Ma ora ha deciso di dare una svolta alla sua vita: “Ho scelto la libera
professione. Non credo più nei posti fissi. Sono realtà vecchie e
utopie attuali, accessibili solo a pochi ‘eletti’, spesso figli di
onorevoli o inciuciati vari. Se devo mangiare, oppure no, adesso lo
scelgo io. Non voglio più dipendere da un Tizio o da un Caio che mi
dicono: – C’è crisi, da domani non lavori più – . Qualcuno disse che
‘chi fa da sé, non sbaglia mai’. Io andrò avanti così”.
Linda, anche lei
palermitana, è una precaria della scuola. Ha sottoscritto contratti di
tutti i tipi, soprattutto con gli istituti privati “a tempo
determinato, co.co.co con busta paghe ‘gonfiate’, a tempo, ma con un
impegno maggiore. Ho lavorato anche in nero”. Una condizione che vive
“malissimo. Il precariato – racconta Linda – è l’aberrazione del
lavoro. Il contratto dovrebbe rendere l’uomo libero, autosufficiente e
dargli dignità; il precariato rende schiavi, dipendenti dalla famiglia
di origine, e non permette di realizzarti”.

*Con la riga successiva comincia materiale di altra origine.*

-- ==== Sys2Proof/Machine/Intervals.lean ====
section
/-! DEFINITION. The ends of the short interval of 1.024 ms and of the long interval of 65.536 ms: monitors, interval
figures and the events that are raised at most once per interval (R154). -/

namespace Sys2Proof.Machine

/-! ## The receiver's short monitors (R140, R153 to R157) -/

/-- BER_PRE in units of 2^−36, rounded down; none when no coded bit counts (R156). -/
def FecInterval.ber (n : FecInterval) : Option (BitVec 32) :=
  if n.bits = 0 then none else some (sat 32 (n.corrected * 2 ^ 36 / n.bits))

/-- Q in 0.01 dB of a number of errors in a number of bits, from BER_PRE (R156). -/
def berQuality (errors bits : Nat) : Int := quality (errors * 2 ^ 36 / bits) (2 ^ 36)

/-- Q in 0.01 dB, 0x7FFF when no error was counted (R154, R156; log 14). -/
def FecInterval.quality (n : FecInterval) : BitVec 16 :=
  if n.corrected = 0 then 0x7FFF else satInt 16 (berQuality n.corrected n.bits)

/-- VALID bits of the short monitors: P_IN from WAIT_LIGHT, FREQ_OFF from CLOCK (R155), the others in TRACK, where alone R155
gives them an accuracy (log 24). -/
def shortValid (m : RxMode) (counted : Bool) : BitVec 16 :=
  BitVec.ofNat 16 (bit (m != .off) 0 + bit (m == .track) 2 + bit (m == .track && counted) 3
    + bit (m == .track && counted) 4 + bit (m == .track) 9 + bit (fromClock m) 10)

/-- VALID bits of the short monitors, whichever are set. -/
def shortMask : BitVec 16 := 0x061D

/-- The monitors at the end of a short interval; FREQ_OFF is the offset that the frequency loop holds (R143, R154). -/
def RxMonitor.short (o : RxMonitor) (m : RxMode) (n : FecInterval) (v : ShortMeasure) (carrier : Int) (pilots : Nat)
    (now : BitVec 48) : RxMonitor :=
  { o with
    pIn := v.pIn, snrE := v.snrE, q := n.quality, berPre := n.ber.getD 0, sopRate := v.sopRate,
    freqOff := satInt 32 ((carrier + 50000) / 100000), pilotErr := sat 32 pilots, time := now,
    valid := (o.valid &&& ~~~shortMask) ||| shortValid m n.ber.isSome }

/-- CD_BULK moves by one fine step toward a residual of more than half a step, within the profile's range (R140),
unless its tracking is frozen (R160) or the receiver sees its own laser (R159). -/
def Engine.cdTrack (x : Engine) (residual : Int) : Int :=
  match x.rxProfile with
  | none => x.rx.cdBulk
  | some p =>
    if x.rx.mode == .track && !x.rxParams.loop && !x.rx.frozen.getLsbD 2 && residual.natAbs > 5 * p.fine then
      clipCd p.cdRange (x.rx.cdBulk + (if residual > 0 then (p.fine : Int) else -(p.fine : Int)))
    else x.rx.cdBulk

/-- The interval's BER exceeds twice the profile's design limit (R26, R153). -/
def Engine.badSwitch (x : Engine) : Bool :=
  match x.rxProfile with
  | none => false
  | some p => x.rx.mode == .track && x.fec.now.corrected * 40000 > 2 * limit40k p.rows p.window p.iters * x.fec.now.bits

/-- FSTAT (R225). -/
def Engine.fstatNow (x : Engine) : BitVec 64 :=
  let q : BitVec 16 := if x.rx.monitor.valid.getLsbD 3 then x.rx.monitor.q else 0x7FFF
  rxCode x.rx.mode ++ BitVec.ofNat 4 x.fec.iActive ++ BitVec.ofNat 4 x.iLimit ++ q ++ x.marginUsed
    ++ sat 8 x.fec.last.uncorr ++ (0 : BitVec 8)

/-- One engine's figures of the interval that ends; its transmit measurements with them (R127, R154, R214, R225). -/
def Engine.shortEnd (x : Engine) (v : ShortMeasure) (now : BitVec 48) : Engine :=
  let y := { x with
    rx := { x.rx with
      monitor := x.rx.monitor.short x.rx.mode x.fec.now v x.rx.carrier x.rx.pipe.errors now,
      cdBulk := x.cdTrack v.residual, pipe := { x.rx.pipe with errors := 0 },
      frontEnd := x.rx.frontEnd.learn v.frontEnd (x.rx.mode == RxMode.track),
      sopFast := decide (v.sopRate.toNat > 10000), postSwitch := x.rx.postSwitch - 1 }
    tx := { x.tx with pOut := v.pOut, freqErr := v.freqErr, clipped := sat 16 x.tx.clippedNow, clippedNow := 0 }
    fec := { x.fec with last := x.fec.now, now := {} } }
  { y with tx := { y.tx with fstat := y.fstatNow } }

/-- rx.sop.fast, once until an interval at or below 10 Mrad/s (R157, R166). -/
def State.sopEvent (s : State) (e : Eng) (old : Engine) (rate : BitVec 32) : State :=
  if rate.toNat > 10000 && !old.rx.sopFast then s.raise 0x0504 (.engine e) (be 4 rate) else s

/-- The check of the first complete interval after a profile switch: re-acquisition with cause 0x06 (R151, R153). -/
def State.switchCheck (s : State) (e : Eng) (old : Engine) : State :=
  if old.rx.postSwitch == 1 && old.badSwitch then (s.rxFreq e true).relock e 6 (rxCode old.rx.mode) else s

/-- The short interval ends on one engine; an engine for which no measurement is given keeps its figures. -/
def State.shortEngine (s : State) (l : List ShortMeasure) (e : Eng) : State :=
  match l[e.val]? with
  | none => s
  | some v =>
    if s.hasEngine e.val then
      let old := s.eng e
      let now := s.moduleTime
      let s := (s.updEng e fun x => x.shortEnd v now).count .txClipped e.val old.tx.clippedNow
      (s.sopEvent e old v.sopRate).switchCheck e old
    else s

/-! ## Events once per short interval -/

/-- twin.switch with the interval's changes of selection; FNR is that of the selected member, the lower one when none
is selected (R242, R253). -/
def State.twinSwitch (s : State) (e : Eng) : State :=
  let t := (s.eng e).twin
  if t.changes = 0 then s
  else
    let of_ : Eng := if t.selected = 2 then Fin.ofNat 4 (e.val + 1) else e
    let s := s.updEng e fun x => { x with twin := { x.twin with changes := 0 } }
    s.raise 0x0810 (.engine e) ([byte t.selected.val, byte (min 255 t.changes)] ++ be 4 (s.eng of_).deframer.fnr)

/-- time.decim.reset with the interval's resets (R415, R425). -/
def State.decimEvent (s : State) : State :=
  let n := s.time.decResets
  if n = 0 then s
  else ({ s with time := { s.time with decResets := 0 } }).raise 0x0E08 .module
    ([s.time.config.active.decSync, 0] ++ be 2 (sat 16 n))

/-- A bank's figures of the interval that ends (R350). -/
def Bank.shortEnd (b : Bank) : Bank :=
  { b with peak := b.peakNow, peakNow := b.occupancy, stalls := b.stallsNow, stallsNow := 0, retries := b.retriesNow,
           retriesNow := 0 }

/-- Engines, lanes, ports and banks at the end of a short interval (R281, R296, R319, R350). -/
def State.shortClients (s : State) : State :=
  let f := s.flows
  { s with
    engines := s.engines.map fun (x : Engine) => { x with throttled := false }
    lanes := s.lanes.map fun (l : Lane) => { l with prbsLast := sat 32 l.prbsNow, prbsNow := 0, owed := false }
    cports := s.cports.map fun (c : Cport) => { c with sealedNow := false }
    flows := { f with
      suspended := [], ingress := { f.ingress with bank := f.ingress.bank.shortEnd },
      egress := { f.egress with bank := f.egress.bank.shortEnd } } }

/-- RS-FEC codewords corrected and uncorrectable in the interval, of an Ethernet port's receiver (R282, R283). -/
def State.rsFec (s : State) (ports : List (Nat × Nat)) (c : Cp) : State :=
  match ports[c.val]? with
  | none => s
  | some v =>
    if !(s.form c).ethernet then s
    else
      let s := s.updCport c fun p => { p with fecCorr := sat 32 v.1, fecUncorr := sat 32 v.2 }
      (s.count .clientRsfecCorrected c.val v.1).count .clientRsfecUncorrectable c.val v.2

/-- SHORT_INTERVAL_END. -/
def execShortIntervalEnd (m : ShortReport) (s : State) : Host.Outcome State Fault Refusal :=
  event s fun s =>
    let s := (List.finRange 4).foldl (fun s e => s.shortEngine m.engines e) s
    let s := (List.finRange 64).foldl (fun s l => s.prbsErrors l (m.lanes.getD l.val 0)) s
    let s := (List.finRange 64).foldl (fun s c => s.rsFec m.ports c) s
    ((s.twinSwitch 0).twinSwitch 2).decimEvent.shortClients

/-! ## The long interval -/

/-- VALID bits of the long monitors: CLK_OFF from CLOCK, the others in TRACK (R155, log 24). -/
def longValid (m : RxMode) : BitVec 16 :=
  if m == .track then 0x09E2 else if fromClock m then 0x0800 else 0

/-- CLK_OFF in 0.001 ppm, from ρ (R133, R154); rounded to nearest (log 24). -/
def clockOffset (rho : BitVec 48) : BitVec 32 :=
  satInt 32 ((((rho.toNat : Int) - 2 ^ 40) * 1000000000 + 2 ^ 39) / 2 ^ 40)

/-- The monitors at the end of a long interval; CD_TOTAL is CD_BULK plus the residual, to the nearest ps/nm (R154,
log 24). -/
def RxMonitor.long (o : RxMonitor) (m : RxMode) (bulk : Int) (rho : BitVec 48) (v : LongMeasure) :
    RxMonitor :=
  { o with
    osnr := v.osnr, cdTotal := satInt 32 (bulk + (v.cdResid.toInt + 5) / 10), cdResid := v.cdResid, dgd := v.dgd,
    pdl := v.pdl, clkOff := clockOffset rho, valid := (o.valid &&& shortMask) ||| longValid m }

/-- The margin left on an engine in 0.01 dB; none when no error was counted, for then Q has no figure (R154, R453;
log 14). -/
def Engine.marginLeft (x : Engine) : Option Int :=
  match x.rxParams.limit x.fec.iActive with
  | none => none
  | some l =>
    if x.rx.mode == .track && x.fec.longErrors ≠ 0 then
      some (berQuality x.fec.longErrors x.fec.longBits - quality l 40000)
    else none

/-- weir.margin.low (R453, R463). -/
def State.marginEvent (s : State) (e : Eng) : State :=
  match (s.eng e).marginLeft with
  | none => s
  | some m =>
    if s.weir.inForce.marginMin != 0 && decide (m < s.weir.inForce.marginMin.toNat) then
      s.raise 0x1002 (.engine e) (be 2 (satInt 16 m) ++ be 2 (s.eng e).totalUsed)
    else s

/-- The measurements of one engine over the long interval. -/
def State.longEngine (s : State) (l : List LongMeasure) (e : Eng) : State :=
  match l[e.val]? with
  | none => s
  | some v =>
    if s.hasEngine e.val then
      (s.updEng e fun x => { x with
        rx := { x.rx with monitor := x.rx.monitor.long x.rx.mode x.rx.cdBulk x.rx.rho v } }).marginEvent e
    else s

/-- fec.uncorrectable and sc.slip of one engine (R215, R244, R253). -/
def State.longReports (s : State) (e : Eng) : State :=
  let x := s.eng e
  let s := s.updEng e fun x => { x with
    fec := { x.fec with longUncorr := 0, longErrors := 0, longBits := 0 }, sc := { x.sc with longSlips := 0 } }
  let s := if x.fec.longUncorr = 0 then s else s.raise 0x0702 (.engine e) (be 4 (sat 32 x.fec.longUncorr))
  if x.sc.longSlips = 0 then s else s.raise 0x0815 (.engine e) (be 2 (sat 16 x.sc.longSlips))

/-- millrace.stall of one direction (R352); "at most once" is read as once for each direction that DATA can name
(DEDUCED, log 24). -/
def State.stallEvent (s : State) (dir : Byte) (n : Nat) : State :=
  if n = 0 then s else s.raise 0x0B07 .module ([dir, 0] ++ be 4 (sat 32 n))

/-- The banks' stalls of the long interval. -/
def State.longBanks (s : State) : State :=
  let f := s.flows
  let s := { s with flows := { f with
    ingress := { f.ingress with bank := { f.ingress.bank with stallsLong := 0 } },
    egress := { f.egress with bank := { f.egress.bank with stallsLong := 0 } } } }
  (s.stallEvent 0 f.ingress.bank.stallsLong).stallEvent 1 f.egress.bank.stallsLong

/-- A channel's figures of the long interval (R373, R374). -/
def Channel.longEnd (c : Channel) : Channel :=
  { c with peak := c.peakNow, peakNow := c.merge.length, corr := c.corrNow, corrNow := 0, corrRaised := false }

/-- time.tc.unmeasured of each port, and the pulses' event marks (R410, R425). -/
def State.longTime (s : State) : State :=
  let l := s.time.unmeasured
  let s := { s with time := { s.time with
    unmeasured := [], tpo := s.time.tpo.map fun (t : Tpo) => { t with raised := false } } }
  l.foldl (fun s x => s.raise 0x0E09 (s.cportPlace (Fin.ofNat 64 x.1)) (be 4 (sat 32 x.2))) s

/-- gauge.overrun (R434, R447). -/
def State.longGauge (s : State) : State :=
  let n := s.gauge.lostLong
  if n = 0 then s
  else ({ s with gauge := { s.gauge with lostLong := 0 } }).raise 0x0F04 .module (be 4 (sat 32 n))

/-- ctr.wrap (R501). -/
def State.longCounters (s : State) : State :=
  match s.collector.wrapped with
  | none => s
  | some c => ({ s with collector := { s.collector with wrapped := none } }).raise 0x1202 .module
      (be 2 (s.kindNumber c.1) ++ beBytes 4 c.2)

/-- LONG_INTERVAL_END. -/
def execLongIntervalEnd (engines : List LongMeasure) (s : State) : Host.Outcome State Fault Refusal :=
  event s fun s =>
    let s := (List.finRange 4).foldl (fun s e => (s.longEngine engines e).longReports e) s
    let s := { s with mem := { s.mem with channels := s.mem.channels.map Channel.longEnd } }
    s.longSheds.longBanks.longTime.longGauge.longCounters

end Sys2Proof.Machine
end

“Il problema – insiste una delle tante precarie della scuola – sta nel
non potere pensare al futuro. E la difficoltà non sta tanto nel non
pensarlo, quanto nel fatto che comunque arriverà, a grandi passi, e noi
non avremo gli strumenti per affrontarlo. Il precariato non tiene conto
dei cicli vitali: l’uomo invecchia, si ammala, si riproduce. Il
precariato ci toglie tutte queste possibilità. Prescindendo, poi, dalla
componente umana della nostra condizione, rubiamo una risorsa
importante a tutta la società”.
Infine, il modicano
Michele, che ha deciso di lasciare la Sicilia per andare a
vivere a Roma: “Sono stato e sono ancora un precario con contratto di
somministrazione occasionale, volgarmente detto contratto a chiamata.
Ogni mese devo fare i conti con l’affitto, con le bollette – che
scadono sempre – e le piccole spese extra. Il momento triste è quando
ci si accorge che non si è riuscito a mettere da parte nemmeno un euro,
seppur si sia risparmiato un po’ su tutto”.
Per Michele, che
ha 26 anni, “il precariato è la maledizione del millennio. Una bella
sorpresa per chi viene spinto a studiare in fretta per laurearsi in
tempo e poi scopre che il tanto vituperato lavoro è una bufala
colossale. Si sta male non solo per mancanza di soldi (per carità, pure
questo è un problema) ma, anche e soprattutto, perché non si riesce a
capire che ruolo si ha nel mercato del lavoro, quanti contribuiti sono
stati versati, se si avrà una dignitosa pensione: insomma la maggiore
preoccupazione è il non sapere se il gioco valga la candela”. Un tema,
quello del precariato, che, però, non riguarda solo la Sicilia.
Interessa, ahinoi, tutto il Mezzogiornod’Italia.